### Collected data
━━━━━━━━━━━━━━━━

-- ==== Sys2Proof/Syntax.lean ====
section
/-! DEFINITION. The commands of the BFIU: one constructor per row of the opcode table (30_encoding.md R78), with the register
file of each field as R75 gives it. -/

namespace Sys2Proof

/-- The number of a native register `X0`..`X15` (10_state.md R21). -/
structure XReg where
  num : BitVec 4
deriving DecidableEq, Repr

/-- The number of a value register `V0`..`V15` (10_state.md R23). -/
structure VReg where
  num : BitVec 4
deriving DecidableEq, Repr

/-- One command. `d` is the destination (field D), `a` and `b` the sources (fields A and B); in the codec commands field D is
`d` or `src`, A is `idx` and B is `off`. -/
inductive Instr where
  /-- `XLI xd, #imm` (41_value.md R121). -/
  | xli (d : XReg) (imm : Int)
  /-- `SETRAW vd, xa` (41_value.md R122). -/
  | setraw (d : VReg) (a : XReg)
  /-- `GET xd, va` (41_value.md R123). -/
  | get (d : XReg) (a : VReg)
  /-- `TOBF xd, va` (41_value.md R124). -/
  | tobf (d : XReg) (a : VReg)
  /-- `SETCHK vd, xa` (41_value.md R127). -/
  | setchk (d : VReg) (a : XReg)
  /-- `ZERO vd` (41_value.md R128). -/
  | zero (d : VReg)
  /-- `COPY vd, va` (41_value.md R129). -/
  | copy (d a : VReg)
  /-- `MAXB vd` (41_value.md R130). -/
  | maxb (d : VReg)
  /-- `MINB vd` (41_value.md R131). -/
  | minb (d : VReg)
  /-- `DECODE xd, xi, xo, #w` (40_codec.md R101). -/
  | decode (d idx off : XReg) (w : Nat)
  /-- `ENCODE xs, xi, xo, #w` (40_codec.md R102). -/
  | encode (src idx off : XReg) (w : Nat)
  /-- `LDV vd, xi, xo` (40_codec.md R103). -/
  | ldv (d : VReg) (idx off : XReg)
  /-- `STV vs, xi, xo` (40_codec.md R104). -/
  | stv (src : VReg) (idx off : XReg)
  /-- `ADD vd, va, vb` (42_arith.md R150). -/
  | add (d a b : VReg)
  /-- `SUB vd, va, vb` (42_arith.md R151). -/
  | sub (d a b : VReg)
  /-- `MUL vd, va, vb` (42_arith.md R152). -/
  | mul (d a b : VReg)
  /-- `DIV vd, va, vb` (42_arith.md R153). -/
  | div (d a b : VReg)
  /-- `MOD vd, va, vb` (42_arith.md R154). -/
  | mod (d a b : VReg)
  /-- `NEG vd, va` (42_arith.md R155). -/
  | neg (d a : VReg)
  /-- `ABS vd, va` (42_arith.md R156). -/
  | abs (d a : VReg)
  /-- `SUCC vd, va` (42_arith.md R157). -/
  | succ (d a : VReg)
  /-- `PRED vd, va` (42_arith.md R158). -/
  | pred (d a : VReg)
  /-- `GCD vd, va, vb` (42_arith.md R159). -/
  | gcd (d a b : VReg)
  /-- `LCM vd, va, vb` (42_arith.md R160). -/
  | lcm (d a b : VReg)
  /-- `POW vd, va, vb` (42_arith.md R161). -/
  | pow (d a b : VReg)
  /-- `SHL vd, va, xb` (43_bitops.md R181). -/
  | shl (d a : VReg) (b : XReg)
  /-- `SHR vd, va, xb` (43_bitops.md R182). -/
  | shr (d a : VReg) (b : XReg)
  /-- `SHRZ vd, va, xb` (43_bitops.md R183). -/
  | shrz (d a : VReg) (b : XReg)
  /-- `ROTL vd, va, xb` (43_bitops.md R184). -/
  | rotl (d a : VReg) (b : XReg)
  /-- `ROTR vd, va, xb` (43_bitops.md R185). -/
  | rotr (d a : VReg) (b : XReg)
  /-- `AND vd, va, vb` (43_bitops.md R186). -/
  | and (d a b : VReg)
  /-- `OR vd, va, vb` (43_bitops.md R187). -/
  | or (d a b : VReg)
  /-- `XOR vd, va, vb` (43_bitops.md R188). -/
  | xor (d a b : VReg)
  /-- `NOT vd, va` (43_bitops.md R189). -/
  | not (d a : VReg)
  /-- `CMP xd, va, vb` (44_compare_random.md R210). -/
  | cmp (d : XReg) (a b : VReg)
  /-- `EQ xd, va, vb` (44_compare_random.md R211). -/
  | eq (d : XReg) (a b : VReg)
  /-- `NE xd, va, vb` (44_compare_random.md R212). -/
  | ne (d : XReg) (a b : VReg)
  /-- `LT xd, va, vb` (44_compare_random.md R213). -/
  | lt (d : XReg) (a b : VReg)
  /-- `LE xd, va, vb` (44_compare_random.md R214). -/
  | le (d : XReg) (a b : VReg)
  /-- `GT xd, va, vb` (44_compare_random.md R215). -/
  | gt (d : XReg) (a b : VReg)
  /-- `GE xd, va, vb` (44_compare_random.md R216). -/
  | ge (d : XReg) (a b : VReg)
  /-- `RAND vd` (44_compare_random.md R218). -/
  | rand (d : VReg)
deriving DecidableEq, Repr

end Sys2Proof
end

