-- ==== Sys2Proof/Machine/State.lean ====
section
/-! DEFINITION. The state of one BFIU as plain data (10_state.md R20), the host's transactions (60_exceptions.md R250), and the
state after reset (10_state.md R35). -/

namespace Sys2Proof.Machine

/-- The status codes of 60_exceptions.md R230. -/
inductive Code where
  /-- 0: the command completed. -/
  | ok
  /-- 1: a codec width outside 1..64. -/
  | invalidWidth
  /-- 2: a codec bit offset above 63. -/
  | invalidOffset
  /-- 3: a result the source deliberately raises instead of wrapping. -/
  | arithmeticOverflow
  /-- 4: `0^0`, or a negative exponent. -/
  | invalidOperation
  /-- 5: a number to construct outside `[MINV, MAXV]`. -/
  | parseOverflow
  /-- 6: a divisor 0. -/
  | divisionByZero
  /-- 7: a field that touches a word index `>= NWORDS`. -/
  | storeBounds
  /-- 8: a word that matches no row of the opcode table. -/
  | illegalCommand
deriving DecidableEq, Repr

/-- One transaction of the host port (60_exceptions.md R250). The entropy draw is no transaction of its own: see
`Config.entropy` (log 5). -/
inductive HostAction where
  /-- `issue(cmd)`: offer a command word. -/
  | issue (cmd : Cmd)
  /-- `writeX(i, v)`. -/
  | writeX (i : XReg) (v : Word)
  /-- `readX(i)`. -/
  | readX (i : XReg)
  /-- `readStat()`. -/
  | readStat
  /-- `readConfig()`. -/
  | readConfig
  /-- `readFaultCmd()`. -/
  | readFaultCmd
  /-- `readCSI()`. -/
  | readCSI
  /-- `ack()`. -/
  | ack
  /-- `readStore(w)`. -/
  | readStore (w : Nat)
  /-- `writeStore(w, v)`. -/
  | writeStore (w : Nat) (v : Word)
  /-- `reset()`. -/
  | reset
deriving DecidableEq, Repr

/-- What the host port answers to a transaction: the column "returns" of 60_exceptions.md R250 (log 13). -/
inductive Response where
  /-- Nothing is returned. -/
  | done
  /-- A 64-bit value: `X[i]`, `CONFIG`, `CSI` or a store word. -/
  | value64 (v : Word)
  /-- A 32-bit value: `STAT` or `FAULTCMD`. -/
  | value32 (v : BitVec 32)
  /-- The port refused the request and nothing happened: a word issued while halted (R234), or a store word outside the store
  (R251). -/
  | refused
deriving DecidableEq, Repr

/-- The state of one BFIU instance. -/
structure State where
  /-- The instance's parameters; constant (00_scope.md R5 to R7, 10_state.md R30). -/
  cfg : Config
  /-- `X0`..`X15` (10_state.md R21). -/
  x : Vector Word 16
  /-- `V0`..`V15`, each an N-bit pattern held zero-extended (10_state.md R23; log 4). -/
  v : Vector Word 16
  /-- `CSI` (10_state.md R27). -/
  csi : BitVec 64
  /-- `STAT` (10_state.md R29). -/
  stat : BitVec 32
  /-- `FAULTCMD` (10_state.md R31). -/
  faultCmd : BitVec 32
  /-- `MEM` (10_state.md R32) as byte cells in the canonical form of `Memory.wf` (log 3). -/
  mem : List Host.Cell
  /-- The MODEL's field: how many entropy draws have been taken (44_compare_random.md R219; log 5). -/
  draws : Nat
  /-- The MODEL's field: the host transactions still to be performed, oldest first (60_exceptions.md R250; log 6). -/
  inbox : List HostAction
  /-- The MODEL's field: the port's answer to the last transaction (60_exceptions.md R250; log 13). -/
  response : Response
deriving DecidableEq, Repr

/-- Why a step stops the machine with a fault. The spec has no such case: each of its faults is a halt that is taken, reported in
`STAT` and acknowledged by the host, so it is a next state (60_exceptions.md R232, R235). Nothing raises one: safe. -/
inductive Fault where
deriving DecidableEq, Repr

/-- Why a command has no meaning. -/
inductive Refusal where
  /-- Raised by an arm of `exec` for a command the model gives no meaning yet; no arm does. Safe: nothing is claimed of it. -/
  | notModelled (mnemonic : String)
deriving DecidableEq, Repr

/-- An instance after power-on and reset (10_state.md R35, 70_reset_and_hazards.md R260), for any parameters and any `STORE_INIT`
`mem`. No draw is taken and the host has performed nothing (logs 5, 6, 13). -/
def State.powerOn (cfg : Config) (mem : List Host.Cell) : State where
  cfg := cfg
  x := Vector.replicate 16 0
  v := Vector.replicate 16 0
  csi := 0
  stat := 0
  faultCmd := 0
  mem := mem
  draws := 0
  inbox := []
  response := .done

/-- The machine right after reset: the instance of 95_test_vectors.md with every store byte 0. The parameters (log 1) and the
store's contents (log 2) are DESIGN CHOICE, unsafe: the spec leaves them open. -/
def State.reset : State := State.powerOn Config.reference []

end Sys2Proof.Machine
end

━━━━━━━━━━━━━━━━

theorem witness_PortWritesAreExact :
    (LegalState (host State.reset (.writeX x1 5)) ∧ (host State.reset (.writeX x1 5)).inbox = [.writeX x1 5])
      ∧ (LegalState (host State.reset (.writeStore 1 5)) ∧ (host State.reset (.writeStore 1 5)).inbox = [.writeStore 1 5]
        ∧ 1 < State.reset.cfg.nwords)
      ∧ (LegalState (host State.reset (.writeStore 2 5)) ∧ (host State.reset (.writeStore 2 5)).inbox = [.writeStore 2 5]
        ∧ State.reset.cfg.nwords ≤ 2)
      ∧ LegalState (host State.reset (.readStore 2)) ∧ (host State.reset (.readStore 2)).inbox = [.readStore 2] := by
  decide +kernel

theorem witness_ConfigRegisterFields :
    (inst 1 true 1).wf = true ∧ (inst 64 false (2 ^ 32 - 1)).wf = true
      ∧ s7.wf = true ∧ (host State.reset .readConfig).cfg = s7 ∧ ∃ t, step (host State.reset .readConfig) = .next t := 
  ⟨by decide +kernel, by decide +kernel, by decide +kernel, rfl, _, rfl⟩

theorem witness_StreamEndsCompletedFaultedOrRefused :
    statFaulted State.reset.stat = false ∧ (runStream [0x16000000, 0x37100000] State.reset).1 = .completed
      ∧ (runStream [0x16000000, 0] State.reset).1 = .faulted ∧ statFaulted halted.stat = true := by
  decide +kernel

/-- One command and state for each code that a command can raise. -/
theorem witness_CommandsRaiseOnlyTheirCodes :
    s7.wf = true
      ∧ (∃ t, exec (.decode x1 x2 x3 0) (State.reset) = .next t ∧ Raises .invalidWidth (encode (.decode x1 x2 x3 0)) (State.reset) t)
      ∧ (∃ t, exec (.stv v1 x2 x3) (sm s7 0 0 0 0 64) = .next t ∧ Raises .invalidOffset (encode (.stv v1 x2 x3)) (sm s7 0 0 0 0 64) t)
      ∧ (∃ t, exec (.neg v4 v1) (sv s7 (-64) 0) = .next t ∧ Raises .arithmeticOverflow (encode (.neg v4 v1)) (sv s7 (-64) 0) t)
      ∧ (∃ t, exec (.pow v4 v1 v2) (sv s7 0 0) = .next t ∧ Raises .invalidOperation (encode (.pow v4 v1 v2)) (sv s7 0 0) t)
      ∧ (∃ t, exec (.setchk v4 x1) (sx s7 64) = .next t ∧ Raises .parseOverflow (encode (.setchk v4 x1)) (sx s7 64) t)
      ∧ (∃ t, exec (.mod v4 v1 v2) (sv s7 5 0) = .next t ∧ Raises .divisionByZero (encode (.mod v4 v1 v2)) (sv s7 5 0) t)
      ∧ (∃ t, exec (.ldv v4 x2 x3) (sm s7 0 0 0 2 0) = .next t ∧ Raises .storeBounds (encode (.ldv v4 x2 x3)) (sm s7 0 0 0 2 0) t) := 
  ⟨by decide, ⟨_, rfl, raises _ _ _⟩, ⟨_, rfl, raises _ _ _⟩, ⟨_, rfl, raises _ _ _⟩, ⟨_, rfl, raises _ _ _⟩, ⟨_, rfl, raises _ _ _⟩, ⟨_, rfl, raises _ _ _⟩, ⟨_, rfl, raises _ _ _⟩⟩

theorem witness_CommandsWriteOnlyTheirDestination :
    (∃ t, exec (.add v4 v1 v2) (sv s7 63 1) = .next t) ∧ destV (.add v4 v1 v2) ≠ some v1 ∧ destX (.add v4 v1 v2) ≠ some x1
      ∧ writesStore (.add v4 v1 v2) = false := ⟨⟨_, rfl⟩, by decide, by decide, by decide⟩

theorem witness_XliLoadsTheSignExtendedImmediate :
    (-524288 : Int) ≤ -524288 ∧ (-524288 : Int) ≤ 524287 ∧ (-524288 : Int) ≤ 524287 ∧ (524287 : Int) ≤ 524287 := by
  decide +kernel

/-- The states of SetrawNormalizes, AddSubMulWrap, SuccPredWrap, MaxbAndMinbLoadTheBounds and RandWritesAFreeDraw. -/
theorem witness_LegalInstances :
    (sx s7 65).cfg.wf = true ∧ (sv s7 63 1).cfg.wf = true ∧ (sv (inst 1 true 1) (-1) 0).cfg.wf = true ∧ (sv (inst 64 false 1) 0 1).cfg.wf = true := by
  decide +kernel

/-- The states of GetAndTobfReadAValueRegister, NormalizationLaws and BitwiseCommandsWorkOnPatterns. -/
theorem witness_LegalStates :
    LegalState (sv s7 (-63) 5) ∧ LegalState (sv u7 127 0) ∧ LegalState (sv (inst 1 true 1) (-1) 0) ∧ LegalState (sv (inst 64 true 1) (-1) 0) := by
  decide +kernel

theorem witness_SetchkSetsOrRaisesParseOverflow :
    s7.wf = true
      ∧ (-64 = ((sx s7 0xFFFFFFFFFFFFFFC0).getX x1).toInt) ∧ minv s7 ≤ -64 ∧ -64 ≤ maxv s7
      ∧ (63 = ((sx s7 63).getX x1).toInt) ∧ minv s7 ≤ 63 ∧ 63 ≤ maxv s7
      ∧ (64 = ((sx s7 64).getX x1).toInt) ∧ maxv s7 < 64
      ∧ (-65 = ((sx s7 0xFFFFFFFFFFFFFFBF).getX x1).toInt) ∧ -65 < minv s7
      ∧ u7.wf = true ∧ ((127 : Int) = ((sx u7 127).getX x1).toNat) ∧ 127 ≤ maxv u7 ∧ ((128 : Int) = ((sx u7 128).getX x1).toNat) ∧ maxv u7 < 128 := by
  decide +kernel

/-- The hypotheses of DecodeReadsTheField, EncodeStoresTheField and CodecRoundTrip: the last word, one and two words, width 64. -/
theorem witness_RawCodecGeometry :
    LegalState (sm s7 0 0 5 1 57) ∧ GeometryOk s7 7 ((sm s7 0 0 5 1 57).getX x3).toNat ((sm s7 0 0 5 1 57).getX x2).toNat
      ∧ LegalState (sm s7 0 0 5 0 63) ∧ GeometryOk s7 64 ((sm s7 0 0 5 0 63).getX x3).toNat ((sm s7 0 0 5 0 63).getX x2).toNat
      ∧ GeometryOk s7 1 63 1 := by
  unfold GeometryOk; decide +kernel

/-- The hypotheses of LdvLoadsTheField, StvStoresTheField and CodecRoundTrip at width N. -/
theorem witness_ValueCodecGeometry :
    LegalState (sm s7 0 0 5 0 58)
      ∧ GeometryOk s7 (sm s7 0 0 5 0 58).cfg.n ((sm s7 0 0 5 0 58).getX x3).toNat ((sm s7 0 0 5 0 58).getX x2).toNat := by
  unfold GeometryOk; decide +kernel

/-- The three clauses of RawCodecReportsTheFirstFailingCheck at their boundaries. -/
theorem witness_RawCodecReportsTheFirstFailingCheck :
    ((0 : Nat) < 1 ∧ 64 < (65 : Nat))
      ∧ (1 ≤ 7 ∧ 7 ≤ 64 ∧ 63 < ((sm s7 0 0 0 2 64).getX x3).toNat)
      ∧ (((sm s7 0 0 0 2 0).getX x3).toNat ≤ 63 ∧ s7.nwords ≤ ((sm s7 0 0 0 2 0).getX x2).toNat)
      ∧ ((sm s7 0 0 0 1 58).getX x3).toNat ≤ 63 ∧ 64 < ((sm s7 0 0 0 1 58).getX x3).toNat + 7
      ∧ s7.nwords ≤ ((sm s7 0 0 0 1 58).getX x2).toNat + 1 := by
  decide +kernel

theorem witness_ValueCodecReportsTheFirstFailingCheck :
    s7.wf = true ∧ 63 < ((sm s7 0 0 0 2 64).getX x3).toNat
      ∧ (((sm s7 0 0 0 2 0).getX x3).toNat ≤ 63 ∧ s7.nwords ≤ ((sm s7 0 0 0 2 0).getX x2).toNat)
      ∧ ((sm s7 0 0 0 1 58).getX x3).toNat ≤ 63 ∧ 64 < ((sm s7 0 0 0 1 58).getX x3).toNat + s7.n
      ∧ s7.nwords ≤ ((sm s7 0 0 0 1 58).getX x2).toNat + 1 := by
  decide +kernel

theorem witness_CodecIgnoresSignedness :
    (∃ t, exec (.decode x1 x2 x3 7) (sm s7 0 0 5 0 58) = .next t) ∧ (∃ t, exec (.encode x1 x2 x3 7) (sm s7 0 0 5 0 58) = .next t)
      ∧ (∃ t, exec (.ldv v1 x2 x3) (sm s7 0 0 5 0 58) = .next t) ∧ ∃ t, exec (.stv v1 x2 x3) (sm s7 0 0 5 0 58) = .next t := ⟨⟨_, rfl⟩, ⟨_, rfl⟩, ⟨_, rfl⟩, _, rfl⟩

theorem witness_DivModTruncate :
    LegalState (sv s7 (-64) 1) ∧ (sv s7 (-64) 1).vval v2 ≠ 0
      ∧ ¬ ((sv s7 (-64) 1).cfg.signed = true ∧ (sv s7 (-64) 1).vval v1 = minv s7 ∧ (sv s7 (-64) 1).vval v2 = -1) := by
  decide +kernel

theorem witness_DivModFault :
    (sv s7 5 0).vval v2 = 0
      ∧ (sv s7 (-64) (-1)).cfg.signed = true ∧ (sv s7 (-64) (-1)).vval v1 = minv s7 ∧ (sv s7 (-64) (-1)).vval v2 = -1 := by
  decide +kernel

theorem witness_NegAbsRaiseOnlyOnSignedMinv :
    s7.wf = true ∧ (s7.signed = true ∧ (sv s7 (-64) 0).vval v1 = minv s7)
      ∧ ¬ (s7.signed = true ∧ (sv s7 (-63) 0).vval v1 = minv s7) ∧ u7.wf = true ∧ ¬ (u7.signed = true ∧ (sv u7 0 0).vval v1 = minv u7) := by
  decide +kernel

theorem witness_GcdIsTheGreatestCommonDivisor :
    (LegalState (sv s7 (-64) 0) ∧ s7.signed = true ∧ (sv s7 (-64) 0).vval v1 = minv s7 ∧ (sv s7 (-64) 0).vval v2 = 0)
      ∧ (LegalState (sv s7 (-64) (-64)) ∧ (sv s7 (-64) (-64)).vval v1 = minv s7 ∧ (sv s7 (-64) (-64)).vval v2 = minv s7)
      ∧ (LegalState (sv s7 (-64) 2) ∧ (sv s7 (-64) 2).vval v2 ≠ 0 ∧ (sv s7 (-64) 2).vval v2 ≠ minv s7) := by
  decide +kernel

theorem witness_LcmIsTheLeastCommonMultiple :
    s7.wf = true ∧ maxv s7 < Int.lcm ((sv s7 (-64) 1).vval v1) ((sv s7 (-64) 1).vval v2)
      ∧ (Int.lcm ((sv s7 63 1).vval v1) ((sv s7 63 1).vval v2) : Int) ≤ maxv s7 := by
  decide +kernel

━━━━━━━━━━━━━━━━

### Exercise requirements
Scan the data above and copy every line with "storeBounds" in it.

### Exercise answer
  | storeBounds
      ∧ (∃ t, exec (.ldv v4 x2 x3) (sm s7 0 0 0 2 0) = .next t ∧ Raises .storeBounds (encode (.ldv v4 x2 x3)) (sm s7 0 0 0 2 0) t) := 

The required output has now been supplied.